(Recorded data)
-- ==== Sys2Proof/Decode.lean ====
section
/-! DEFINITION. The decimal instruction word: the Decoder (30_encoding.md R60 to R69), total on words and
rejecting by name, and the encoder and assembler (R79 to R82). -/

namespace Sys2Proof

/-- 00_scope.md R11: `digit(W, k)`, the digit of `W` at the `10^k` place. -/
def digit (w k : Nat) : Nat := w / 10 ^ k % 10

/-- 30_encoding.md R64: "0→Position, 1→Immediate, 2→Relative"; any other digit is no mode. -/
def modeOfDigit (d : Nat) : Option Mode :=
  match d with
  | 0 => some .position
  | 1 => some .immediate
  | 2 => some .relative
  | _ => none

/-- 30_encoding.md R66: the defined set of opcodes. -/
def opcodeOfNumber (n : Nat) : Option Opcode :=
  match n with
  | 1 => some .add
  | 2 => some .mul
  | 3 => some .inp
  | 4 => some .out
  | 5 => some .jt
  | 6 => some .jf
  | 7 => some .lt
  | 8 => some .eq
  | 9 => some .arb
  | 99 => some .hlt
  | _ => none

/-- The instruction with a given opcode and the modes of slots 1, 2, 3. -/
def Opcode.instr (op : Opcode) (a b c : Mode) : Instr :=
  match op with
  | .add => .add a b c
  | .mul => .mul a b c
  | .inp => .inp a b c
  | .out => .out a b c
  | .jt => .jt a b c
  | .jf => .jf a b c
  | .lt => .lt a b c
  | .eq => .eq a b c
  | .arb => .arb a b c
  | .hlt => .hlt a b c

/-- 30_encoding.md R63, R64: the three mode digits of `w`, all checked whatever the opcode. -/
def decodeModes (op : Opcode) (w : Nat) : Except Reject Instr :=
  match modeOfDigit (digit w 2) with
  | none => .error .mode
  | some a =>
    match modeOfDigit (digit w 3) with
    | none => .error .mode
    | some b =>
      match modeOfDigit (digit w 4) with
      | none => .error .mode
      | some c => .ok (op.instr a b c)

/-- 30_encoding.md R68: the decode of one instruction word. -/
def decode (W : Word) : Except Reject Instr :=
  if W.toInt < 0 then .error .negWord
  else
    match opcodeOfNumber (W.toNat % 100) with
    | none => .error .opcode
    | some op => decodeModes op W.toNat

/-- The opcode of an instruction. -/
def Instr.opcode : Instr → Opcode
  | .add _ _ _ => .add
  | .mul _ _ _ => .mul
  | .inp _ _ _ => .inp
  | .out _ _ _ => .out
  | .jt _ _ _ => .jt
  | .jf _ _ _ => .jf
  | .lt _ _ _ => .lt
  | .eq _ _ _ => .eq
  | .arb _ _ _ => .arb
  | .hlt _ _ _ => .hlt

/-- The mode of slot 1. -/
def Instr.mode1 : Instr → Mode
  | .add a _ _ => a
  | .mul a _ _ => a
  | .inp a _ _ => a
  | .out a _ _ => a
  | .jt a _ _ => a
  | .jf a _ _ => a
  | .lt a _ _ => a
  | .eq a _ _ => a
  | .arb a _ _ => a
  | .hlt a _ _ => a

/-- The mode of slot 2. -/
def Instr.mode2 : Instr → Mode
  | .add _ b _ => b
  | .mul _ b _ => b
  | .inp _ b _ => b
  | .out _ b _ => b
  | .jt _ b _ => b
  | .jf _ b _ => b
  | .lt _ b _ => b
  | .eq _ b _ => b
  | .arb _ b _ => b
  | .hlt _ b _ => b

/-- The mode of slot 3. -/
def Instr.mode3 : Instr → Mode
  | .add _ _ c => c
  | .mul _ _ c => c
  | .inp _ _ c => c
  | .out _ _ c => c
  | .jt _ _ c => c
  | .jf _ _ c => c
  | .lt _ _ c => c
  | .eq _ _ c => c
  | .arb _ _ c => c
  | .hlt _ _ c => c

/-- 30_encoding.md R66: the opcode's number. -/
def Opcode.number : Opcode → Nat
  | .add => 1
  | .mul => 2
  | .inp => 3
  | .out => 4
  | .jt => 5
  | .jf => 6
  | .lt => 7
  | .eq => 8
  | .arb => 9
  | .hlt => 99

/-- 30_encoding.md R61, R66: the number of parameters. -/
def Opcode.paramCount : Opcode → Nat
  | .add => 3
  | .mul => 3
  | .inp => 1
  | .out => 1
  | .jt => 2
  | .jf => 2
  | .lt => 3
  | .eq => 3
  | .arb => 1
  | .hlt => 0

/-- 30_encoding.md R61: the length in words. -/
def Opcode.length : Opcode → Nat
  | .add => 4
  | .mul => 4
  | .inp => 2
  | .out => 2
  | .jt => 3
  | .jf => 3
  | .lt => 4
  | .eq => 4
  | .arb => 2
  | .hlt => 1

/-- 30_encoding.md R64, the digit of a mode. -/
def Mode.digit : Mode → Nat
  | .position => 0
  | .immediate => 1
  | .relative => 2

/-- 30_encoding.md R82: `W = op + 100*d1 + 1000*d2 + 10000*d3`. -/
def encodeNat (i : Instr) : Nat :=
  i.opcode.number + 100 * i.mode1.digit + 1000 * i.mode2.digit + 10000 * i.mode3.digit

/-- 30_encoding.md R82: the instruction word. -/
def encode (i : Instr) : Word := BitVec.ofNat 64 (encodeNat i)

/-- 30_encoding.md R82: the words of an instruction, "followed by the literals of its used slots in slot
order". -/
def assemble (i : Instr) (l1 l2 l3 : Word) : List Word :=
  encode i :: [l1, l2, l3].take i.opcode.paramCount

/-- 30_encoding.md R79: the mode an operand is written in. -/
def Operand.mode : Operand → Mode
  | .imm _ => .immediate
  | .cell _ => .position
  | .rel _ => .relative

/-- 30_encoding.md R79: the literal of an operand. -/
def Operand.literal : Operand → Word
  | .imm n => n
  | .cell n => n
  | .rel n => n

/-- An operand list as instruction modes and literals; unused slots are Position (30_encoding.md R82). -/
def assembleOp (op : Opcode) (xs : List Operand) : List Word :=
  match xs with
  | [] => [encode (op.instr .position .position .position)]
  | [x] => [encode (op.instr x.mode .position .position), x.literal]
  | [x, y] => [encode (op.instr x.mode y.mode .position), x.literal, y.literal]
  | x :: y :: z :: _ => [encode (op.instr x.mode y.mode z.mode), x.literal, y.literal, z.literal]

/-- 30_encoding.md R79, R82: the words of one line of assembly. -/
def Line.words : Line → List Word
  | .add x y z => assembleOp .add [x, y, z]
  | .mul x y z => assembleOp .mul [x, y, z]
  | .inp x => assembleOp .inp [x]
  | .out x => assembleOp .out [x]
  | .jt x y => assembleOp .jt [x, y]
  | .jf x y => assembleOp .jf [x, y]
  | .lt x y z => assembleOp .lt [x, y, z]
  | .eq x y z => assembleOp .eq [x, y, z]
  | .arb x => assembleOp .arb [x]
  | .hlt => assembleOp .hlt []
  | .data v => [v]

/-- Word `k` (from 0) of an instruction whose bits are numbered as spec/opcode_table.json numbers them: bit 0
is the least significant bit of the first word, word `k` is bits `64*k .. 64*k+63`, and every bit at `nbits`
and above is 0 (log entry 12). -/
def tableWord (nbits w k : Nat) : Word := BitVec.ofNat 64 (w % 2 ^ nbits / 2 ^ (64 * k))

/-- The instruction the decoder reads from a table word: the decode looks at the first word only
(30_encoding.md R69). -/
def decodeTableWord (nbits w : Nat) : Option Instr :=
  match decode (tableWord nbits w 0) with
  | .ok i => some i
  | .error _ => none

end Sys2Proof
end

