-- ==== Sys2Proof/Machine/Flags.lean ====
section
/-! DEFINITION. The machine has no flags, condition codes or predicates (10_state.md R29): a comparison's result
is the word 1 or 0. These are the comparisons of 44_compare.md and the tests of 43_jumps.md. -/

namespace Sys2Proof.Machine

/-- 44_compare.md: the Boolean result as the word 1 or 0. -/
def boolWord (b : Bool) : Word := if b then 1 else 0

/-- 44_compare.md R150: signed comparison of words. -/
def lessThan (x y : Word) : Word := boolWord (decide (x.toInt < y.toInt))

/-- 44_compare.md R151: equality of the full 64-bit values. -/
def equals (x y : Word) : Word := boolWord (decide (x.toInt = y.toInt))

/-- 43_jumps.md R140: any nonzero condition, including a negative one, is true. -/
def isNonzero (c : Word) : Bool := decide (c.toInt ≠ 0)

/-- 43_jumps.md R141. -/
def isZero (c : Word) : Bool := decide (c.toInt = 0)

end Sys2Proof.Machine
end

■ WHAT THE TASK REQUIRES
From the entries above, copy every line where the word "toNat" shows up.

■ EXERCISE SOLUTION
    match opcodeOfNumber (W.toNat % 100) with
    | some op => decodeModes op W.toNat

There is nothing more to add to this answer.